__What the task requires__. Below is a listing. Set down exactly the lines from the one containing "linePort : LinePort" through the one containing "def AlarmStates.clear : AlarmStates", both ends included, and leave out the rest.

BEGIN Data supplied

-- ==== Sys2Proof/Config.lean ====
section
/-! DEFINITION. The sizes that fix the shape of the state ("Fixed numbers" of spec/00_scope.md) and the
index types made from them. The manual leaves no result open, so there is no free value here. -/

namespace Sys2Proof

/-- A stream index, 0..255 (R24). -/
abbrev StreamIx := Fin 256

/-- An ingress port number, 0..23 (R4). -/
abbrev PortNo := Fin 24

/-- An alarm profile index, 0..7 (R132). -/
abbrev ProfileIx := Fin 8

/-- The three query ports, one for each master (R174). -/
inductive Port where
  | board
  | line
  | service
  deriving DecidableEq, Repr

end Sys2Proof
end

END Data supplied
BEGIN Data supplied

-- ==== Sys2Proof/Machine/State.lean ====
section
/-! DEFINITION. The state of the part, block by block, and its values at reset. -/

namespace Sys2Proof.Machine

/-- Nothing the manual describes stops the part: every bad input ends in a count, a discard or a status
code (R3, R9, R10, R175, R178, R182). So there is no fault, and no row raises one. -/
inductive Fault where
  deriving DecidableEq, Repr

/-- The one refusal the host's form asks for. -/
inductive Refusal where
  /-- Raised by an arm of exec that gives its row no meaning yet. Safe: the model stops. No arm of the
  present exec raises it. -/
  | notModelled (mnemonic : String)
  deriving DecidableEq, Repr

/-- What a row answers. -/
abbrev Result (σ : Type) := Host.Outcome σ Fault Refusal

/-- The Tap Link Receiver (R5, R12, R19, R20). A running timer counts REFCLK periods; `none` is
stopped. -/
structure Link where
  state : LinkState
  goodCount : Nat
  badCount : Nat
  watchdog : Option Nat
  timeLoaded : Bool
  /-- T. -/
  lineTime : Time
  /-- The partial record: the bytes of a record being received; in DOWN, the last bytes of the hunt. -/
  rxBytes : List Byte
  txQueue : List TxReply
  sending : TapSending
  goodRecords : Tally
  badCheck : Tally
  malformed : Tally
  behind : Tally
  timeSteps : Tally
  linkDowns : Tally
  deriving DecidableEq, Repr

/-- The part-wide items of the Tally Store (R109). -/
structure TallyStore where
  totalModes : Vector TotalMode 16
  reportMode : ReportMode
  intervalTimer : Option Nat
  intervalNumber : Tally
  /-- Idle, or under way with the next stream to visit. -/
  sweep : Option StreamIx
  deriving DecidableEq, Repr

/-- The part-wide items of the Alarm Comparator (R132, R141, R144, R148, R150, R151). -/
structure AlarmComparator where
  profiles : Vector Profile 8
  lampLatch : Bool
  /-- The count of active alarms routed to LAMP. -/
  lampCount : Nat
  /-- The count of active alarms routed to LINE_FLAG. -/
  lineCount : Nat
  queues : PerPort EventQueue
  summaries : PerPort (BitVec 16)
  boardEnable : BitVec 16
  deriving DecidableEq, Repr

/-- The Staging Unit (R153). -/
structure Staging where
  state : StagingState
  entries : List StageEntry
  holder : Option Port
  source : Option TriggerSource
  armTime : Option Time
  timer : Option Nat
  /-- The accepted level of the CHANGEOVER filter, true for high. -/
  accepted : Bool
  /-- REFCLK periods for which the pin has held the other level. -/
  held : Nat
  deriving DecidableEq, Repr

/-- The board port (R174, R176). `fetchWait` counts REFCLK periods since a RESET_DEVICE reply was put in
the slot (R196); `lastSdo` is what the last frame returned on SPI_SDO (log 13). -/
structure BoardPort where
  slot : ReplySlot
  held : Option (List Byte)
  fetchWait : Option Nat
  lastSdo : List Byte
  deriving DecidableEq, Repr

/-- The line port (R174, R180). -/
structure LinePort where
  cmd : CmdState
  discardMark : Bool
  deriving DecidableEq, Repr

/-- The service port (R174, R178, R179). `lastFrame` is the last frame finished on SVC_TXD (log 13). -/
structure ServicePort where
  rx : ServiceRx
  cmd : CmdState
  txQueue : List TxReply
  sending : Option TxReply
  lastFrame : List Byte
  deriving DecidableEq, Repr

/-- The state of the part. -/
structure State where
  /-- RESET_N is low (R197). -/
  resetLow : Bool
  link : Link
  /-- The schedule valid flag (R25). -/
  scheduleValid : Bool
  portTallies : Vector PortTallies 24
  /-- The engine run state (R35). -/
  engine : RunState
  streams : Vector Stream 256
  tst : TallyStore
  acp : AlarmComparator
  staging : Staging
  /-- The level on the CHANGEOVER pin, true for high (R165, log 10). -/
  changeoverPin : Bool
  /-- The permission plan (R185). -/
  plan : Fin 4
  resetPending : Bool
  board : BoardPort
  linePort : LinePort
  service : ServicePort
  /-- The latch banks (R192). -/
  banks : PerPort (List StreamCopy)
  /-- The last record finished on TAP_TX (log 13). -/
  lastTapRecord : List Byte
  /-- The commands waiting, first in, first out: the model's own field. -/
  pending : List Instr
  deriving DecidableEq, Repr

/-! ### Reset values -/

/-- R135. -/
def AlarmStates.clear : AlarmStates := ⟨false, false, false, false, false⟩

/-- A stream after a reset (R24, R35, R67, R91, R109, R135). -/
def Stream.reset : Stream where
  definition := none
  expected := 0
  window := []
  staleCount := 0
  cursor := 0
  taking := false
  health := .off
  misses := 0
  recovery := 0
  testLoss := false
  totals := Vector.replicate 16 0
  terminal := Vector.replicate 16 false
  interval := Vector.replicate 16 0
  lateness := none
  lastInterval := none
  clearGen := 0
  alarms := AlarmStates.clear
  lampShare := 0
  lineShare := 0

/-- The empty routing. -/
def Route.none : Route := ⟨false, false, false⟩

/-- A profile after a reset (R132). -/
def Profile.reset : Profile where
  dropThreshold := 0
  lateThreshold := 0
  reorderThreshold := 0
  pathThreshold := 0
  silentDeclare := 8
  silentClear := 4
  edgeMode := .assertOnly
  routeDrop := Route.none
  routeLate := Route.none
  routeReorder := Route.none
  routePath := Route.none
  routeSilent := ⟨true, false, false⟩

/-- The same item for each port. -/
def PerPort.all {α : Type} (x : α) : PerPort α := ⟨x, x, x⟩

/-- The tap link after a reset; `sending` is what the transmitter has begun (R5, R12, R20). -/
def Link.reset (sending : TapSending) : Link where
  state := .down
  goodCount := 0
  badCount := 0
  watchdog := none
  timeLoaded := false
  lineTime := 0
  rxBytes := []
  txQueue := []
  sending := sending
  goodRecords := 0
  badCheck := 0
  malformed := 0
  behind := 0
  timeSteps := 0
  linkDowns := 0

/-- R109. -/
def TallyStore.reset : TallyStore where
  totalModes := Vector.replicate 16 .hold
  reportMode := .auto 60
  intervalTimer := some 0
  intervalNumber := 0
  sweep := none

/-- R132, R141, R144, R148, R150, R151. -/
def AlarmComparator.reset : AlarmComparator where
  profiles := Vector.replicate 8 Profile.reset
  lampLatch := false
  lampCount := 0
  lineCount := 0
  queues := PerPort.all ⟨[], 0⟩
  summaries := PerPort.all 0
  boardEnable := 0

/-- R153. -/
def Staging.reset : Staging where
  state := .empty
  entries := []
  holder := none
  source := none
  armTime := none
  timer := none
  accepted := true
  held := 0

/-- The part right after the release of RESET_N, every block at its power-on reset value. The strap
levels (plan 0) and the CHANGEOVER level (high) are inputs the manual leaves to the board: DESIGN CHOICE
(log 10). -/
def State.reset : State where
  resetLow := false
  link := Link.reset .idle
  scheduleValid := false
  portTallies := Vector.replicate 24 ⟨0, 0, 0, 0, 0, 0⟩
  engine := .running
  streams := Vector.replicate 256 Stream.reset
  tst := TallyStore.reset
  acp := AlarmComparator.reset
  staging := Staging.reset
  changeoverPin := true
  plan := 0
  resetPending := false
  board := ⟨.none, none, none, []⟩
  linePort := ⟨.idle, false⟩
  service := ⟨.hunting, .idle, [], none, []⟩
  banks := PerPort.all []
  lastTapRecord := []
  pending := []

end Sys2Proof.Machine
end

END Data supplied
BEGIN Data supplied

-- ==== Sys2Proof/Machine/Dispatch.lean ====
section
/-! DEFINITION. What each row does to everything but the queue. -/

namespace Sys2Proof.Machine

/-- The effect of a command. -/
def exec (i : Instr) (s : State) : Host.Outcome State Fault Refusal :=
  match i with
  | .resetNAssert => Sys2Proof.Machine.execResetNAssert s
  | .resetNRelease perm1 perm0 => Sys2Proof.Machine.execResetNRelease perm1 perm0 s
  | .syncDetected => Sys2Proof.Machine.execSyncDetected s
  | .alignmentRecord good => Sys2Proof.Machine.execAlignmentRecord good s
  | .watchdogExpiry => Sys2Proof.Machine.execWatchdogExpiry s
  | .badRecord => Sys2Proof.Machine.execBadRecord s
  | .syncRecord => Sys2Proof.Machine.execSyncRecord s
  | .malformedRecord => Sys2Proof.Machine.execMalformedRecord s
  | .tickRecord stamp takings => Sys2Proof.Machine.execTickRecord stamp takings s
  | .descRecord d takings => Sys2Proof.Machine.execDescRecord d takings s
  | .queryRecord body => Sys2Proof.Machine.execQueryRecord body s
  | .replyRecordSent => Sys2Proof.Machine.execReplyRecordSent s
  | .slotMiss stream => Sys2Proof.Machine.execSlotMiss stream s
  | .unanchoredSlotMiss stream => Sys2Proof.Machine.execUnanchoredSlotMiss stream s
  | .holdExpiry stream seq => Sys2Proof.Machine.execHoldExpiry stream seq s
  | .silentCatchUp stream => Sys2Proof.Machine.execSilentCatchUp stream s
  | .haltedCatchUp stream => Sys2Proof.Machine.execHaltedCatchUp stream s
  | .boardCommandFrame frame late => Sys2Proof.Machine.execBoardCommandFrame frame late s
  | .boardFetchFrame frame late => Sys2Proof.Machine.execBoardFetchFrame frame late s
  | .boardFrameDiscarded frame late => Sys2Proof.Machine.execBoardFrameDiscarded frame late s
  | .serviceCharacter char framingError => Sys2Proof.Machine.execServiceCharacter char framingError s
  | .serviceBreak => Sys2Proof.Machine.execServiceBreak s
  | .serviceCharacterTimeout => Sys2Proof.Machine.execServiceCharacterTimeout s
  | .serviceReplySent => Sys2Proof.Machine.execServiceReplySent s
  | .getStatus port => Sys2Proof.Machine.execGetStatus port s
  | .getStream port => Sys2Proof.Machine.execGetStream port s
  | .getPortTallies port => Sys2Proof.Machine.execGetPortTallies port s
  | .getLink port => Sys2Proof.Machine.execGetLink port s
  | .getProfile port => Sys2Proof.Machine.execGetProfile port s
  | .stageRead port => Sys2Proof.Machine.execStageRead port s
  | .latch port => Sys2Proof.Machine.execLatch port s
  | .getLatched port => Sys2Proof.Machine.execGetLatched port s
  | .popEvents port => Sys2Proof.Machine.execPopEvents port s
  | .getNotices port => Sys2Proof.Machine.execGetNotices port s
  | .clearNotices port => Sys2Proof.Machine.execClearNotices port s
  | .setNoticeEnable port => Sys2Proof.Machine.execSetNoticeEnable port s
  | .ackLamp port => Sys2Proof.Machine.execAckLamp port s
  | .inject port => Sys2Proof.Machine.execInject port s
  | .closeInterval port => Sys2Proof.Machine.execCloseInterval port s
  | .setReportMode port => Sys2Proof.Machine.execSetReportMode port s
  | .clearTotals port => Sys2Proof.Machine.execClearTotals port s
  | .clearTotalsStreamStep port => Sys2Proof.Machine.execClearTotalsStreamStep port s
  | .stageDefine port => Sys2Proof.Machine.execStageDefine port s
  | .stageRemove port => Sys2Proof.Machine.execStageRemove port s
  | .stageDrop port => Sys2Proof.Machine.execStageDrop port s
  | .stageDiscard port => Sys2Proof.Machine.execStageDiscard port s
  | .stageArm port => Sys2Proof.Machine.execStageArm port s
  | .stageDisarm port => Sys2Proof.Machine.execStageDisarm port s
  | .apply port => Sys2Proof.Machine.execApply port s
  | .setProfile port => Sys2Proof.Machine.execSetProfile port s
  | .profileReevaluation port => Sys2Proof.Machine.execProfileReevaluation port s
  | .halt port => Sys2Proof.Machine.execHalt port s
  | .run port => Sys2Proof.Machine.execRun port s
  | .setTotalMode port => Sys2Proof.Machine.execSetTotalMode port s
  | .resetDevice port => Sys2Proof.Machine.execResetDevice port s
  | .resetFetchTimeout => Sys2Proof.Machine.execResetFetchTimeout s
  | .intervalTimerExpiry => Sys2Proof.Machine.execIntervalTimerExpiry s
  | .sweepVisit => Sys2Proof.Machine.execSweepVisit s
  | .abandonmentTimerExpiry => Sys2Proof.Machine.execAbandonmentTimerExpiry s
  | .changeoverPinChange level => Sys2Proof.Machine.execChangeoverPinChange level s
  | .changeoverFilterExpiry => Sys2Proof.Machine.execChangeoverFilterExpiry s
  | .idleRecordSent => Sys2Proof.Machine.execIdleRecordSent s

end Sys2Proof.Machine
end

END Data supplied

__Written answer__.
  linePort : LinePort
  service : ServicePort
  /-- The latch banks (R192). -/
  banks : PerPort (List StreamCopy)
  /-- The last record finished on TAP_TX (log 13). -/
  lastTapRecord : List Byte
  /-- The commands waiting, first in, first out: the model's own field. -/
  pending : List Instr
  deriving DecidableEq, Repr

/-! ### Reset values -/

/-- R135. -/
def AlarmStates.clear : AlarmStates := ⟨false, false, false, false, false⟩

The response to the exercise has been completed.